Instructions to follow: The line with "def rq (k : Kind)", the line with "rq .read, tag", and all lines between them in the material below: return these exactly, and no others.

Record excerpts:
■ ■ ■

-- ==== Sys2Proof/Tests/Slice0.lean ====
section
/-!
SUPPORT. The author's own tests: for every statement a witness that its hypotheses can be met, clause by clause; commands no
sender can form; and small checks of single operations against the text of the specification.
-/
namespace Sys2Proof.Tests
open Sys2Proof Sys2Proof.Machine

/-! ### Small states -/

/-- A small state: all power domains on, firmware ready, the host face full. -/
def base : State :=
  { State.reset with mode := .LEAD, fwReady := true, perst := false, doms := (List.range 20).map fun d => (d, .on)
                     bt := { State.reset.bt with face := .full } }

/-- `base` with register fields set. -/
def st (l : List (Fld × Nat × Nat)) (s : State := base) : State := l.foldl (fun s x => s.set x.1 x.2.1 x.2.2) s

/-- Its links up: the host link in L0, link 0 and the Seam ACTIVE, port 0 UP, lane 0 ACTIVE. -/
def up : State :=
  st [(.HST_LINK_STS_DL_UP, 0, 1), (.HST_LINK_STS_LTSSM, 0, 3), (.ULK_STS_STATE, 0, 2), (.SEM_STS_SEAM_UP, 0, 1),
      (.LANE_LINK_STS_STATE, 0, 2), (.LANE_STS_STATE, 0, lnACTIVE), (.LANE_LINK_CTL_DOZE_EN, 0, 1),
      (.LANE_LINK_CTL_DEEP_EN, 0, 1), (.ULK_FAR_DOZE_OK, 0, 1), (.ULK_FAR_DEEP_OK, 0, 1), (.ULK_PM_CFG_DOZE_IDLE, 0, 1),
      (.ULK_PM_CFG_DEEP_IDLE, 0, 1), (.MBX_CFG_EN, 0, 1)]

/-- `up` with a mailbox that firmware has claimed, holding a request. -/
def cmd (m op : Nat) (pay : List Byte) (s : State := up) : State :=
  ((s.set .MBX_MB_CONTROL m 2).stBytes (mbxAddr m + 8) (toBytes 2 op ++ [0, 0] ++ toBytes 2 pay.length)).stBytes
    (mbxAddr m + 0x40) pay

/-- A request of port 0 for a byte range, a ledger entry, a read, a Basket tag and a DMA run for it. -/
def rq (k : Kind) : Req := { who := .host 0, kind := k, addr := 0, len := 4, data := [1, 2, 3, 4], dst := 0x4000000000 }
def ent (st : LSt) (tag : Option Nat) : LEnt :=
  { port := 0, init := 0, seq := 0, st := st, req := rq .write, status := 0, retried := false, mirrored := false
    abandoned := false, tag := tag, atom := none }
def rd (tag : Option Nat) : PRead :=
  { port := 0, req := rq .read, tag := tag, retried := false, got := [], pois := [], sent := 0, emul := false }
def btag : BTag := { tag := 7, st := .issued, fn := 0, rid := 0, off := 0, len := 4, got := 0, req := rq .read }
def run (stop : StopWhy) : ChRun :=
  { ctx := none, slot := 0, words := [0, 0, 0, 0, 0, 0, 0, 0], owner := 0, slice := none, size := 64, desc := false, next := 0
    beats := [], nextTag := 0, done := 0, units := 0, servedUnits := 0, stop := stop, cause := 0, errOff := none
    mism := none, poisOff := none, drainFrom := 0 }
def dn (ch tag : Nat) : BeatDone := { ch := ch, tag := tag, addr := 0, len := 4, status := 0, data := [0, 0, 0, 0], pois := [] }
def l0p : State := { up with bt := { up.bt with l0pNeg := true }, cfg := [(0x2D0, 8)] }
/-- `up` with credit granted to the design of port 0 and its HELLO in. -/
def rxUp : State := up.setPort 0 { up.port 0 with farHello := true, grant0 := 10, grantD0 := 1000, grant2 := 10 }
def credit (s : State) : State := s.setPort 0 { s.port 0 with hdr0 := 10, data0 := 1000, hdr2 := 10 }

■ ■ ■

Solution for this task:
def rq (k : Kind) : Req := { who := .host 0, kind := k, addr := 0, len := 4, data := [1, 2, 3, 4], dst := 0x4000000000 }
def ent (st : LSt) (tag : Option Nat) : LEnt :=
  { port := 0, init := 0, seq := 0, st := st, req := rq .write, status := 0, retried := false, mirrored := false
    abandoned := false, tag := tag, atom := none }
def rd (tag : Option Nat) : PRead :=
  { port := 0, req := rq .read, tag := tag, retried := false, got := [], pois := [], sent := 0, emul := false }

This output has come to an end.